EXERCISE → Return each entry unchanged.

DATASET →
>>>>>
-- ==== Sys2Proof/Word.lean ====
section
/-!
DEFINITION. The word types of the MZ8 and the plainest bit arithmetic on them (00_scope R13: bit 0 is the least
significant bit, multi-byte values are little-endian).
-/
namespace Sys2Proof

/-- One byte of a store, of host memory or of a frame. -/
abbrev Byte := BitVec 8

/-- A 256-bit tile op (06_tile_ops R162). -/
abbrev OpWord := BitVec 256

/-- A 64-byte request, response or descriptor word (10_steward_mailboxes R305). -/
abbrev MsgWord := BitVec 512

end Sys2Proof
end

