-- ==== Sys2Proof/Machine/Num.lean ====
section
/-!
DEFINITION. Number formats and arithmetic (03_number_formats). A value is an exact signed binary fraction, an infinity or
the one NaN; every step of the mill is an exact operation followed by one rounding toward zero.
-/
namespace Sys2Proof.Machine

/-- The formats of 03 R65 with the codes of 06 R168. -/
inductive Fmt where
  | fp32 | fp16 | bf16 | e4m3 | e5m2 | e3m2 | e2m3 | e2m1 | int32 | int16 | int8 | int4 | sw16
  deriving DecidableEq, Repr

/-- 06 R168; codes 0xD to 0xF are reserved. -/
def fmtOfCode : Nat → Option Fmt
  | 0 => some .fp32 | 1 => some .fp16 | 2 => some .bf16 | 3 => some .e4m3 | 4 => some .e5m2 | 5 => some .e3m2
  | 6 => some .e2m3 | 7 => some .e2m1 | 8 => some .int32 | 9 => some .int16 | 10 => some .int8 | 11 => some .int4
  | 12 => some .sw16 | _ => none

/-- Bits of one element (03 R66, R68, R70). -/
def fmtBits : Fmt → Nat
  | .fp32 | .int32 => 32
  | .fp16 | .bf16 | .int16 | .sw16 => 16
  | .e4m3 | .e5m2 | .int8 => 8
  | .e3m2 | .e2m3 => 6
  | .e2m1 | .int4 => 4

/-- The integer formats (03 R68). -/
def fmtIsInt : Fmt → Bool
  | .int32 | .int16 | .int8 | .int4 => true
  | _ => false

/-- Formats a multiplier takes as an operand (03 R65): neither INT32 nor SW16. -/
def fmtIsOperand : Fmt → Bool
  | .int32 | .sw16 => false
  | _ => true

/-- An exact value: `fin neg m e` is (−1)^neg × m × 2^e. -/
inductive Val where
  | fin (neg : Bool) (m : Nat) (e : Int)
  | inf (neg : Bool)
  | nan
  deriving DecidableEq, Repr

/-- +0. -/
def vZero : Val := .fin false 0 0

/-- 1.0. -/
def vOne : Val := .fin false 1 0

/-- An exact integer. -/
def vOfInt (i : Int) : Val := .fin (decide (i < 0)) i.natAbs 0

/-- A zero of either sign. -/
def vIsZero : Val → Bool
  | .fin _ m _ => decide (m = 0)
  | _ => false

/-- Neither an infinity nor a NaN. -/
def vIsFin : Val → Bool
  | .fin _ _ _ => true
  | _ => false

/-- The value with its sign inverted; a NaN stays NaN. -/
def vNeg : Val → Val
  | .fin n m e => .fin (!n) m e
  | .inf n => .inf (!n)
  | .nan => .nan

/-- The value with its sign cleared. -/
def vAbs : Val → Val
  | .fin _ m e => .fin false m e
  | .inf _ => .inf false
  | .nan => .nan

/-- The significand of a finite value as an integer multiple of 2^e', for e' ≤ e. -/
def vScaled (n : Bool) (m : Nat) (e e' : Int) : Int :=
  let k := m <<< (e - e').toNat
  if n then -(k : Int) else (k : Int)

/-- The exact product (03 R75). -/
def vMul : Val → Val → Val
  | .nan, _ => .nan
  | _, .nan => .nan
  | .inf a, .inf b => .inf (a != b)
  | .inf a, .fin b m _ => if m = 0 then .nan else .inf (a != b)
  | .fin a m _, .inf b => if m = 0 then .nan else .inf (a != b)
  | .fin a m e, .fin b m' e' => .fin (a != b) (m * m') (e + e')
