-- ==== Sys2Proof/Machine/State.lean ====
section
/-!
DEFINITION. The state of one MZ8 engine, and how a step can stop. State holds every register, memory, queue and mode the manual names
(the groups are the structures of the State files), the configuration (00 R5), the queue of waiting commands and the counter of free values.
Absent time: a command is one whole step of the part (95_what_each_step_holds).
-/
namespace Sys2Proof.Machine

/-- Why a step stops. No meaning raises one: every command has an effect, or is not due and leaves the state (logs 2, 8). -/
inductive Fault where
  /-- The command names a unit that the configuration does not have. Raised by no meaning: such a command is not due (log 2). Safe. -/
  | noSuchUnit
  deriving DecidableEq, Repr

/-- Why a step is refused. -/
inductive Refusal where
  /-- The command has no meaning in the model. Raised by `exec` alone. Safe. -/
  | notModelled (mnemonic : String)
  deriving DecidableEq, Repr

/-- The engine. `pending` is the queue of waiting commands, first in first out, and `freeCtr` the counter that free values are applied to (log 3); both are
the model's own. `offered` at a hall is the number of logical rooms it offers, 16 where unlisted (08 R222, 17 R493). `defects` are the physical
faults of moulds and chutes that their checks meet (05 R154 to R159; no command sets them: an input of the initial state). -/
structure State where
  params  : Params
  pending : List Instr
  freeCtr : Nat
  store   : Store
  rooms   : Tab Room
  offered : Tab Nat
  defects : List Defect
  steward : Steward
  host    : HostPort
  side    : Sideband
  shell   : Shell
  fabric  : Fabric
  links   : Links
  time    : TimeUnit
  pace    : Pace
  power   : Power
  health  : Health
  seq     : Seq
  deriving DecidableEq, Repr

/-- The configuration of the model's reset state: the top configuration of 00_scope's worked example, its annex slots empty (log 1). -/
def paramsTop : Params := ⟨16, 5, 4, 1, 8, 32, 16, List.replicate 8 0⟩

/-- The state right after reset: every register at its reset value, nothing stored, VAUX not yet good (18 R510, R523). -/
def State.reset : State :=
  { params := paramsTop, pending := [], freeCtr := 0, store := storeReset, rooms := [], offered := [], defects := [],
    steward := stewardReset, host := hostReset, side := sidebandReset, shell := shellReset, fabric := fabricReset, links := linksReset,
    time := timeReset, pace := paceReset, power := powerReset, health := healthReset, seq := seqReset }

end Sys2Proof.Machine
end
<<<<<
RESPONSE FOR THIS EXERCISE →
-- ==== Sys2Proof/Word.lean ====
section
/-!
DEFINITION. The word types of the MZ8 and the plainest bit arithmetic on them (00_scope R13: bit 0 is the least
significant bit, multi-byte values are little-endian).
-/
namespace Sys2Proof

/-- One byte of a store, of host memory or of a frame. -/
abbrev Byte := BitVec 8

/-- A 256-bit tile op (06_tile_ops R162). -/
abbrev OpWord := BitVec 256

/-- A 64-byte request, response or descriptor word (10_steward_mailboxes R305). -/
abbrev MsgWord := BitVec 512

end Sys2Proof
end

-- ==== Sys2Proof/Machine/Num.lean ====
section
/-!
DEFINITION. Number formats and arithmetic (03_number_formats). A value is an exact signed binary fraction, an infinity or
the one NaN; every step of the mill is an exact operation followed by one rounding toward zero.
-/
namespace Sys2Proof.Machine

/-- The formats of 03 R65 with the codes of 06 R168. -/
inductive Fmt where
  | fp32 | fp16 | bf16 | e4m3 | e5m2 | e3m2 | e2m3 | e2m1 | int32 | int16 | int8 | int4 | sw16
  deriving DecidableEq, Repr

/-- 06 R168; codes 0xD to 0xF are reserved. -/
def fmtOfCode : Nat → Option Fmt
  | 0 => some .fp32 | 1 => some .fp16 | 2 => some .bf16 | 3 => some .e4m3 | 4 => some .e5m2 | 5 => some .e3m2
  | 6 => some .e2m3 | 7 => some .e2m1 | 8 => some .int32 | 9 => some .int16 | 10 => some .int8 | 11 => some .int4
  | 12 => some .sw16 | _ => none

/-- Bits of one element (03 R66, R68, R70). -/
def fmtBits : Fmt → Nat
  | .fp32 | .int32 => 32
  | .fp16 | .bf16 | .int16 | .sw16 => 16
  | .e4m3 | .e5m2 | .int8 => 8
  | .e3m2 | .e2m3 => 6
  | .e2m1 | .int4 => 4

/-- The integer formats (03 R68). -/
def fmtIsInt : Fmt → Bool
  | .int32 | .int16 | .int8 | .int4 => true
  | _ => false

/-- Formats a multiplier takes as an operand (03 R65): neither INT32 nor SW16. -/
def fmtIsOperand : Fmt → Bool
  | .int32 | .sw16 => false
  | _ => true

/-- An exact value: `fin neg m e` is (−1)^neg × m × 2^e. -/
inductive Val where
  | fin (neg : Bool) (m : Nat) (e : Int)
  | inf (neg : Bool)
  | nan
  deriving DecidableEq, Repr

/-- +0. -/
def vZero : Val := .fin false 0 0

/-- 1.0. -/
def vOne : Val := .fin false 1 0

/-- An exact integer. -/
def vOfInt (i : Int) : Val := .fin (decide (i < 0)) i.natAbs 0

/-- A zero of either sign. -/
def vIsZero : Val → Bool
  | .fin _ m _ => decide (m = 0)
  | _ => false

/-- Neither an infinity nor a NaN. -/
def vIsFin : Val → Bool
  | .fin _ _ _ => true
  | _ => false

/-- The value with its sign inverted; a NaN stays NaN. -/
def vNeg : Val → Val
  | .fin n m e => .fin (!n) m e
  | .inf n => .inf (!n)
  | .nan => .nan

/-- The value with its sign cleared. -/
def vAbs : Val → Val
  | .fin _ m e => .fin false m e
  | .inf _ => .inf false
  | .nan => .nan

/-- The significand of a finite value as an integer multiple of 2^e', for e' ≤ e. -/
def vScaled (n : Bool) (m : Nat) (e e' : Int) : Int :=
  let k := m <<< (e - e').toNat
  if n then -(k : Int) else (k : Int)

/-- The exact product (03 R75). -/
def vMul : Val → Val → Val
  | .nan, _ => .nan
  | _, .nan => .nan
  | .inf a, .inf b => .inf (a != b)
  | .inf a, .fin b m _ => if m = 0 then .nan else .inf (a != b)
  | .fin a m _, .inf b => if m = 0 then .nan else .inf (a != b)
  | .fin a m e, .fin b m' e' => .fin (a != b) (m * m') (e + e')
-- ==== Sys2Proof/Machine/State.lean ====
section
/-!
DEFINITION. The state of one MZ8 engine, and how a step can stop. State holds every register, memory, queue and mode the manual names
(the groups are the structures of the State files), the configuration (00 R5), the queue of waiting commands and the counter of free values.
Absent time: a command is one whole step of the part (95_what_each_step_holds).
-/
namespace Sys2Proof.Machine

/-- Why a step stops. No meaning raises one: every command has an effect, or is not due and leaves the state (logs 2, 8). -/
inductive Fault where
  /-- The command names a unit that the configuration does not have. Raised by no meaning: such a command is not due (log 2). Safe. -/
  | noSuchUnit
  deriving DecidableEq, Repr

/-- Why a step is refused. -/
inductive Refusal where
  /-- The command has no meaning in the model. Raised by `exec` alone. Safe. -/
  | notModelled (mnemonic : String)
  deriving DecidableEq, Repr

/-- The engine. `pending` is the queue of waiting commands, first in first out, and `freeCtr` the counter that free values are applied to (log 3); both are
the model's own. `offered` at a hall is the number of logical rooms it offers, 16 where unlisted (08 R222, 17 R493). `defects` are the physical
faults of moulds and chutes that their checks meet (05 R154 to R159; no command sets them: an input of the initial state). -/
structure State where
  params  : Params
  pending : List Instr
  freeCtr : Nat
  store   : Store
  rooms   : Tab Room
  offered : Tab Nat
  defects : List Defect
  steward : Steward
  host    : HostPort
  side    : Sideband
  shell   : Shell
  fabric  : Fabric
  links   : Links
  time    : TimeUnit
  pace    : Pace
  power   : Power
  health  : Health
  seq     : Seq
  deriving DecidableEq, Repr

/-- The configuration of the model's reset state: the top configuration of 00_scope's worked example, its annex slots empty (log 1). -/
def paramsTop : Params := ⟨16, 5, 4, 1, 8, 32, 16, List.replicate 8 0⟩

/-- The state right after reset: every register at its reset value, nothing stored, VAUX not yet good (18 R510, R523). -/
def State.reset : State :=
  { params := paramsTop, pending := [], freeCtr := 0, store := storeReset, rooms := [], offered := [], defects := [],
    steward := stewardReset, host := hostReset, side := sidebandReset, shell := shellReset, fabric := fabricReset, links := linksReset,
    time := timeReset, pace := paceReset, power := powerReset, health := healthReset, seq := seqReset }

end Sys2Proof.Machine
end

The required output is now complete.